By John Erardi
The Cincinnati Enquirer
By his public admission, Pete Rose put the ball squarely in front of Major League Baseball commissioner Bud Selig. But Rose might have lost some leverage by doing it.
Over the past year, it has been widely speculated that Rose would not admit he bet on baseball unless he were given a promise of reinstatement that would leave the door open, however slightly, that he could manage again.
Now, Rose has lost his trump card, but Selig still has his - reinstating Rose for the limited purpose of gaining election to the Hall of Fame.
Rose's people were not commenting Monday.
MLB's only official comment was what it always is: Rose has applied for reinstatement, the commissioner is considering it and there is no timetable.
Rose, however, might have changed the timetable part of it by putting some public pressure on Selig to act.
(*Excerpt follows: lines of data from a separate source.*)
/-- COMMIT_APPLIED: the commit's set becomes head h's active set (R81). A head that the set enables or re-clocks during Dusk completes
its re-time before it sends safe fill (R90, R97). DESIGN CHOICE, log entry 139. -/
def State.applyCommit (s : State) (h : Nat) (c : Commit) : State :=
  let x := s.headOf h
  let old := x.cfg
  let new := (c.heads.lookup h).getD old
  let layers := ownedAfter h x.layers c.layers
  let port := c.ports.any fun e => (e.2.head == h || (s.wbOf e.1).cfg.head == h) && (s.wbOf e.1).cfg != e.2
  let differs := new != old || layers != x.layers || port
  let anew := new.en && (!old.en || old.synth != new.synth || old.div != new.div || old.htotal != new.htotal)
  let s := if anew then s.quietBlack h else s
  let s := (c.layers.filter fun e => e.2.owner == h).foldl (fun s e => s.newSource e.1 e.2) s
  let listed (i : Nat) : Bool := layers.any (fun n => n.1 == i) || s.heads.any fun y => y.1 != h && y.2.layers.any fun n => n.1 == i
  let s := (x.layers.filter fun e => !listed e.1).foldl (fun s e => s.layerGone e.1) s
  let s := s.setHead h { s.headOf h with
    cfg := new, layers := layers, order := c.order, agent := c.agent,
    unchanged := x.unchanged && !differs, twiExit := x.twiExit || differs }
  let s := c.ports.foldl (fun s e => s.applyPort h e.1 e.2) s
  let s := s.pruneAccepted.refreshArmed h
  let s := s.raise (F.headEventCommitApplied h) (4 * h + 1)
  let s := s.resync c
  if old.en && !new.en then s.stopHead h
  else if anew then (h :: s.followers h).foldl (fun s k => s.startRetime s.now k) s
  else if new.en && new.clone && !(old.clone && old.cloneSrc == new.cloneSrc) then s.joinSource h
  else s

/-! ## Readiness (R112, R116 to R119, R136) -/

/-- Number of a layer's producer. -/
def LayerCfg.producer (c : LayerCfg) : Nat := if c.srcType = 3 then 256 + c.idx else c.idx

/-- The frames of a layer's producer completed strictly before an instant (R307, R342). -/
def State.producerOf (s : State) (c : LayerCfg) (t : Nat) : Producer :=
  let p := Tbl.get (fun _ => Producer.init) s.producers c.producer
  let l := p.newest.toList ++ p.older
  let late := l.takeWhile fun f => t ≤ f.stamp
  ⟨p.count - late.length, l[late.length]?, l.drop (late.length + 1)⟩

/-- The frame a layer takes at a frame latch at `t`: its producer's newest, or the one of that producer that it holds (R112). -/
def State.frameFor (s : State) (rt : LayerRt) (c : LayerCfg) (t : Nat) : Option FrameRef :=
  match (s.producerOf c t).newest with
  | some f => some f
  | none => match rt.held with
    | some f => if f.producer = c.producer then some f else none
    | none => none

/-- Band-time of a set in ns, rounded down. -/
def State.bandTimeNs (s : State) (c : HeadCfg) : Nat := c.bandLines * (s.lineTime c).num.toNat / (s.lineTime c).den

/-- The reference record of layer i on head h, the 64 bytes that end at ADDR, is read (R213): local memory gives it at once, and a frozen
controller gives none (R265); a record in host memory comes with its CXL.cache read. A refused granule is not read and gives zeros (R450,
R452). DEDUCED, log entry 152. -/
def State.readRef (s : State) (h i : Nat) (c : LayerCfg) : State :=
  let a := c.addr - 64
  let rt := { s.layerRt i with badRef := false, refFrom := none, ref := none }
  let agent := (s.headOf h).agent
  if s.granuleRefused agent (c.srcType == 1) a 64 then
    (s.setLayerRt i { rt with ref := some (List.replicate 64 0) }).violation agent false 2 a
  else if c.srcType = 1 then
    (s.setLayerRt i { rt with refFrom := some a }).cxlAskAll
      ⟨0, 0, .record, true, h / 32, i, 0, (h, 0, 0, 0), false, 0, s.bandTimeNs (s.headOf h).cfg⟩ [a / 64]
  else if s.frozen then s.setLayerRt i rt
  else ((s.setLayerRt i { rt with ref := some (s.dramSee a 64) }).ticks (if s.localDead a 64 then 64 else 0)).useLocal (h / 32) a 64

/-- A ready layer of head h shows its buffer: the newest frame of a ring is taken (R112), and a warp-bound layer's reference record is
read once with the decision to show the buffer (R213). -/
def State.showReady (s : State) (h i : Nat) (c : LayerCfg) (t : Nat) : State × Shown :=
  let rt := s.layerRt i
  if 2 ≤ c.srcType then
    let f := s.frameFor rt c t
    let s := s.setLayerRt i { rt with
      wasReady := true, lastReady := some c, held := f, ref := none, refFrom := none, badRef := false }
    (s, ⟨i, c, c, (f.map (·.addr)).getD 0, (f.map (·.pitch)).getD 0, false, false, none⟩)
  else
    let fresh := !rt.wasReady || (rt.ref.isNone && rt.refFrom != some (c.addr - 64))
    let s := s.setLayerRt i { rt with wasReady := true, lastReady := some c, held := none }
    let s := if c.warpBound then (if fresh then s.readRef h i c else s)
      else s.setLayerRt i { s.layerRt i with ref := none, refFrom := none, badRef := false }
    (s, ⟨i, c, c, c.addr, c.pitchB, false, false, none⟩)

/-- A layer shown as REPEAT (R118). -/
def State.showRepeat (s : State) (i : Nat) (c : LayerCfg) : Shown :=
  match (s.layerRt i).lastReady with
  | none => ⟨i, c, c, 0, 0, false, true, none⟩
  | some o =>
    let c' := c.withSource o
    if 2 ≤ o.srcType then
      let f := (s.layerRt i).held
      ⟨i, c, c', (f.map (·.addr)).getD 0, (f.map (·.pitch)).getD 0, false, f.isNone, none⟩
    else ⟨i, c, c', o.addr, o.pitchB, false, false, none⟩

/-- The shed level in force (R136, R414). -/
def State.shedLevel (s : State) : Nat := max (min 8 (s.get F.thmShedMin)) s.pwr.shedL

/-- One shown layer of head h at the frame latch at instant `fl`. DEDUCED, log entry 57. POLICY = WAIT_BANDS tests no INGEST or DECODER
source at its band latches. DESIGN CHOICE, log entry 171. -/
def State.latchLayer (s : State) (h : Nat) (hc : HeadCfg) (composing : Bool) (fl : Nat) (i : Nat) (c : LayerCfg) :
    State × Shown :=
  let rt := s.layerRt i
  let ready := if 2 ≤ c.srcType then decide (rt.srcBase < (s.producerOf c fl).count) && (s.frameFor rt c fl).isSome
    else !c.fen || rt.wasReady || s.fenceTest c.fidx c.fval fl
  if c.shed && c.shedpri < s.shedLevel then
    let s := if ready then s.setLayerRt i { rt with
        wasReady := true, lastReady := some c, held := if 2 ≤ c.srcType then s.frameFor rt c fl else none,
        ref := if rt.wasReady && c.srcType < 2 then rt.ref else none
        refFrom := if rt.wasReady && c.srcType < 2 then rt.refFrom else none } else s
    (s.layerFlags i ready false true false, ⟨i, c, c, 0, 0, false, true, none⟩)
  else
    if ready then
      let r := s.showReady h i c fl
      (r.1.layerFlags i true true false false, r.2)
    else
      let s := s.put (F.headEventNrlayer h) i
      let s := s.raise (F.headEventLayerNotReady h) (4 * h + 2)
      let s := s.bumpSat (F.layerStatusNrcnt i)
      let waits := composing && c.policy == 3 && c.srcType < 2 && 1 ≤ c.waitn && c.waitn < hc.nb
      let sh : Shown := match c.policy with
        | 1 => ⟨i, c, c, 0, 0, false, true, none⟩
        | 2 => ⟨i, c, c, 0, 0, true, false, none⟩
        | _ => { s.showRepeat i c with waiting := if waits then some c else none }
      (s.layerFlags i false (!sh.empty) false waits, sh)

/-- Every layer of head h at its frame latch: those shown in some phase it sends (R104). STATUS.READY of an enabled one that is not
shown keeps its value. DESIGN CHOICE, log entry 170. -/
def State.latchLayers (s : State) (h phases : Nat) (composing : Bool) (fl : Nat) : State × List Shown :=
  let hc := (s.headOf h).cfg
  let pm := hc.phmask % 2 ^ phases
  (s.headOf h).layers.foldl (fun (a : State × List Shown) e =>
    if hc.en && e.2.en && (e.2.phmask &&& pm) != 0 then
      let r := a.1.latchLayer h hc composing fl e.1 e.2
      (r.1, a.2 ++ [r.2])
    else (a.1.layerFlags e.1 (a.1.flag (F.layerStatusReady e.1)) false false false, a.2)) (s, [])

/-! ## The flatten cache (R126 to R130) -/

/-- The flatten run of a phase, lowest layer first (R126); empty when nothing is flattened. -/
def State.flattenRun (s : State) (h phase : Nat) : List (Nat × LayerCfg) :=
  let x := s.headOf h
  let r := (layerOrder x.cfg x.layers phase).takeWhile fun e => e.2.static && !e.2.shed
  if 2 ≤ r.length && s.flag F.fltCtlEn && s.flag F.topCaps1Flatten then r else []

/-- Flatten events of head h: STAT bit, HEAD, and the source of its group (R137). -/
def State.flattenEvent (s : State) (h : Nat) (f : Fld) : State :=
  (s.put F.fltStatHead h).raise f (516 + 4 * groupOfHead h (s.headOf h).cfg)

/-- The lowest place for `mib` MiB in a sector's part of the flatten region, among the surfaces held. DEDUCED, log entry 66. -/
def State.flattenPlace (s : State) (sector mib : Nat) : Option Nat :=
  let base := (sector + 1) * s.regionSize - s.flattenPart
  (List.range (s.flattenPart / 1048576)).findSome? fun k =>
    let a := base + k * 1048576
    let e := a + mib * 1048576
    if e ≤ base + s.flattenPart && s.surfaces.all (fun f => e ≤ f.addr || f.addr + f.mib * 1048576 ≤ a)
    then some a else none

/-- FLT.SIZE.USED and FLT.STAT.PENDING follow the surfaces held. -/
def State.flattenCounts (s : State) : State :=
  let s := s.put F.fltSizeUsed (s.surfaces.foldl (fun a f => a + f.mib) 0)
  s.put F.fltStatPending (satAt 255 ((s.surfaces.filter fun f => !f.valid).length))

/-- Phases of a head with equal runs share a surface: the distinct runs of the tick, with their phases as a mask. -/
def State.flattenWanted (s : State) (h phases : Nat) : List (Nat × List (Nat × LayerCfg)) :=
  let hc := (s.headOf h).cfg
  (List.range phases).foldl (fun acc p =>
    let r := if bit hc.phmask p then s.flattenRun h p else []
    if r.isEmpty then acc
    else if acc.any (fun e => e.2 == r) then acc.map fun e => if e.2 == r then (e.1 + 2 ^ p, e.2) else e
    else acc ++ [(2 ^ p, r)]) []

/-- One wanted surface at the frame latch: kept, started to be used, rebuilt, or allocated (R127, R129, R130). `bad`: some member is
not ready. DEDUCED, log entry 66. A commit applied at this frame latch that changes a member starts the rebuild at this latch.
DESIGN CHOICE, log entry 141. A change of band size starts a rebuild under way over. -/
def State.flattenStep (s : State) (h : Nat) (shown : List Shown) (w : Nat × List (Nat × LayerCfg)) : State :=
  let bad := w.2.any fun e => !(s.flag (F.layerStatusReady e.1)) || shown.all (fun x => x.layer != e.1)
  let hc := (s.headOf h).cfg
  match s.surfaces.find? fun f => f.head == h && f.members == w.2 && f.size == (hc.hact, hc.vact) with
  | some f =>
    let f' : Surface :=
      if bad then { f with phases := w.1, valid := false, inUse := false, building := false }
      else if f.valid then
        { f with phases := w.1, inUse := f.inUse || !s.standby || s.mir.flat.contains h }
      else { f with
        phases := w.1, building := true, lines := hc.bandLines,
        nextBand := if f.building && f.lines = hc.bandLines then f.nextBand else 0 }
    let s := { s with surfaces := s.surfaces.map fun x => if x == f then f' else x }
    let s := if f'.building && !f.building then s.forward 8 [h] else s
    if f'.inUse && !f.inUse then s.forward 9 [h] else s
  | none =>
    let mib := ceilDiv (ceilDiv (hc.hact * 8) 64 * 64 * hc.vact) 1048576
    match s.flattenPlace (h / 32) mib with
    | none => s.flattenEvent h F.fltStatFlattenFull
    | some a =>
      let f : Surface := ⟨h, w.1, w.2, (hc.hact, hc.vact), a, mib, false, false, !bad, 0, hc.bandLines⟩
      let s := { s with surfaces := s.surfaces ++ [f] }
      if bad then s else s.forward 8 [h]

/-- Every surface of head h at its frame latch: those of other members or of another size are given up, with the rebuild bands under
way for them (R127, R130). -/
def State.flattenLatch (s : State) (h phases : Nat) (shown : List Shown) : State :=
  let wanted := s.flattenWanted h phases
  let hc := (s.headOf h).cfg
  let s := { s with surfaces := s.surfaces.filter fun f =>
    f.head != h || (f.size == (hc.hact, hc.vact) && wanted.any fun w => w.2 == f.members) }
  let s := s.settleRebuilds
  (wanted.foldl (fun s w => s.flattenStep h shown w) s).flattenCounts.settleRebuilds

/-- The surfaces a head uses in the tick: phase, address, members. -/
def State.flattenUse (s : State) (h phases : Nat) : List (Nat × Nat × List Nat) :=
  (s.surfaces.filter fun f => f.head == h && f.inUse && f.valid).flatMap fun f =>
    ((List.range phases).filter (bit f.phases)).map fun p => (p, f.addr, f.members.map (·.1))

/-- LAYER.STATUS.FLAT of a head's layers follows the surfaces used. -/
def State.showFlat (s : State) (h phases : Nat) : State :=
  (s.flattenUse h phases).foldl (fun s u => u.2.2.foldl (fun s i => s.put (F.layerStatusFlat i) 1) s)
    ((s.headOf h).layers.foldl (fun s e => s.put (F.layerStatusFlat e.1) 0) s)

/-- A standby whose own surface is complete starts to use it with its primary, from the tick latched last on: the word that says so comes
just after that tick's frame latch, and by R131 the bands already latched are the same (R430). -/
def State.useWithPrimary (s : State) (h : Nat) : State :=
  let s := { s with surfaces := s.surfaces.map fun (f : Surface) => if f.head == h && f.valid then { f with inUse := true } else f }
  let phases := s.time.ts.phases
  let x := s.headOf h
  (s.setHead h { x with runs := x.runs.map fun (r : Run) =>
    if r.tick + 1 = x.latchTick then { r with flat := s.flattenUse h phases } else r }).showFlat h phases

/-! ## Roles of a pair at a frame latch (R426, R432, R433) -/

/-- Takeover at the earliest frame latch of its tick (R432). -/
def State.takeoverLatch (s : State) (t : Nat) : State :=
  match s.mir.takeTick with
  | some t0 => if t0 ≤ t then
      ((({ s with mir := { s.mir with takeTick := none } }.put F.mirCtlRole 0).put F.mirStatSync 1).put F.mirTerrNs 0).ownCorr.raise
        F.mirEventMirTakeover 927
    else s
  | none => s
There is no firm deadline beyond the fact that Rose still has two chances to be elected to the Hall of Fame if he gets reinstated: December 2004 or 2005. Nothing has changed on whether Rose will manage the Reds again. The office of Reds CEO Carl Lindner had no comment on Monday's revelations.
"Certainly this hasn't been as clean or easy as it should've been," said Paul Hagen, president of the Baseball Writers Association of America, which votes on Hall candidates. "I'm very glad he (made a public admission). I think we all believed he bet on baseball. It hurt a lot of people that he didn't admit to it earlier."
Pete Rose's confession that he bet on baseball puts the ball in commissioner Bud Selig's court. What could happen next:
Nothing immediately: Selig said he was waiting to see Rose's book before commenting.
Total reinstatement: Selig could rule that Rose is eligible for Hall of Fame candidacy and a return to the game in an on-field capacity, such as manager.
Partial reinstatement: Selig could rule that Rose is eligible for the Hall of Fame but cannot return as an on-field representative of the game.
Probation: Selig could place Rose on probation for one or two years for Rose to prove he deserves to be reinstated.
Reinstatement denial: Selig could uphold Rose's banishment in all areas.
Hall of Fame: Rose needs to be reinstated by December 2005 to be eligible to be elected to the Hall by the Baseball Writers Association of America. If he's not eligible by then, his fate will lie with the Veterans Committee, which is made up of the Hall's members and is thought to lean heavily against Rose's induction.